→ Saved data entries
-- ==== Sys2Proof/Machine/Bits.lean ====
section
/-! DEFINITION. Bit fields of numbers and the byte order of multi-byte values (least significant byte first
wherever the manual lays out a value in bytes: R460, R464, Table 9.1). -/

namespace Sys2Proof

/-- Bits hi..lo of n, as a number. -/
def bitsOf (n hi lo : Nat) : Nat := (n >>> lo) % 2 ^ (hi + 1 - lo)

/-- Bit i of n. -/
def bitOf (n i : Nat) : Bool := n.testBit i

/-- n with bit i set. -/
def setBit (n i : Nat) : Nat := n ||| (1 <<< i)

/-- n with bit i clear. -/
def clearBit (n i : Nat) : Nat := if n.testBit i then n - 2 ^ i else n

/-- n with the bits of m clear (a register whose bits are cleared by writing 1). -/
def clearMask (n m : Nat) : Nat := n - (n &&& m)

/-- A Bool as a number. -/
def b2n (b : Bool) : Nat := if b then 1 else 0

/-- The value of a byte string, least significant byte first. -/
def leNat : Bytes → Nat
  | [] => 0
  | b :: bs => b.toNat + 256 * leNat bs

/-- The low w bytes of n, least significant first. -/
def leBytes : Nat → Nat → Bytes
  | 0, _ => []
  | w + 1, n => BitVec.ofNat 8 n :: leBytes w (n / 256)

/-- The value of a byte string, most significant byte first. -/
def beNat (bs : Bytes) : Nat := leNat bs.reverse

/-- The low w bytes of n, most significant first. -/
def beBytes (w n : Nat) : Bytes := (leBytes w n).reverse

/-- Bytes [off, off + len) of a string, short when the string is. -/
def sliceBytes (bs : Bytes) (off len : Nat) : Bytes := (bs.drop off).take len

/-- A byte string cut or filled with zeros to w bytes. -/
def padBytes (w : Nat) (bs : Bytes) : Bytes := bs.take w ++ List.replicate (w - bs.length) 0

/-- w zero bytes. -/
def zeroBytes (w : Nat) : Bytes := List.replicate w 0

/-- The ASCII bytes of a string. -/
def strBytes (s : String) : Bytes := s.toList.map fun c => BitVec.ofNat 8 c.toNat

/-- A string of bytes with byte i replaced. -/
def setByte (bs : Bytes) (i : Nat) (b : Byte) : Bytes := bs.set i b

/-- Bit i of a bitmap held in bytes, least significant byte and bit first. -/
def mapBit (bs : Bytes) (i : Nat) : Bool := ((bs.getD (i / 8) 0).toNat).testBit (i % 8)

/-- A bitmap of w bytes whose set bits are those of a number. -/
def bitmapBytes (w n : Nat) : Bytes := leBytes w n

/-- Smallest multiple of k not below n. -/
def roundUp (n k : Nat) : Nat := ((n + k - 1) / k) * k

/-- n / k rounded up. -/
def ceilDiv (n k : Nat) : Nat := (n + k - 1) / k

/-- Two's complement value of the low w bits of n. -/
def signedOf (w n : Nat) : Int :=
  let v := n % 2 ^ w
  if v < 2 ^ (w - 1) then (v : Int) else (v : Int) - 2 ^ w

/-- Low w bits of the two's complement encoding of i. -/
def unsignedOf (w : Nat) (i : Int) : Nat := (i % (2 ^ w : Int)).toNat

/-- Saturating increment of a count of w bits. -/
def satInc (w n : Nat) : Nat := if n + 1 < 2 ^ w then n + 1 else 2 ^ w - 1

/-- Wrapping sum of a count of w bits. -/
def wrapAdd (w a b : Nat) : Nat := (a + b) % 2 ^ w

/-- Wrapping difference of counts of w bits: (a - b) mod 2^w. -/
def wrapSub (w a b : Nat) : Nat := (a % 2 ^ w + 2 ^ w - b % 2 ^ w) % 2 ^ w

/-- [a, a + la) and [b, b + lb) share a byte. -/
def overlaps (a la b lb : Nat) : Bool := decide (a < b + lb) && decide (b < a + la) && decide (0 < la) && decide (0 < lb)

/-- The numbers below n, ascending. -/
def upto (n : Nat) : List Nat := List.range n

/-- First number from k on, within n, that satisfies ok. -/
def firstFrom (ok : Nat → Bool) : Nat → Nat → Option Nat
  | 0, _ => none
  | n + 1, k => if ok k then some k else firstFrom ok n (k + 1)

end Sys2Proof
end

→ PROMPT
Restate word for word each line of the data from the one with "def overlaps (a" to the last, keeping both ends.

→ THE ANSWER
def overlaps (a la b lb : Nat) : Bool := decide (a < b + lb) && decide (b < a + la) && decide (0 < la) && decide (0 < lb)

/-- The numbers below n, ascending. -/
def upto (n : Nat) : List Nat := List.range n

/-- First number from k on, within n, that satisfies ok. -/
def firstFrom (ok : Nat → Bool) : Nat → Nat → Option Nat
  | 0, _ => none
  | n + 1, k => if ok k then some k else firstFrom ok n (k + 1)

end Sys2Proof
end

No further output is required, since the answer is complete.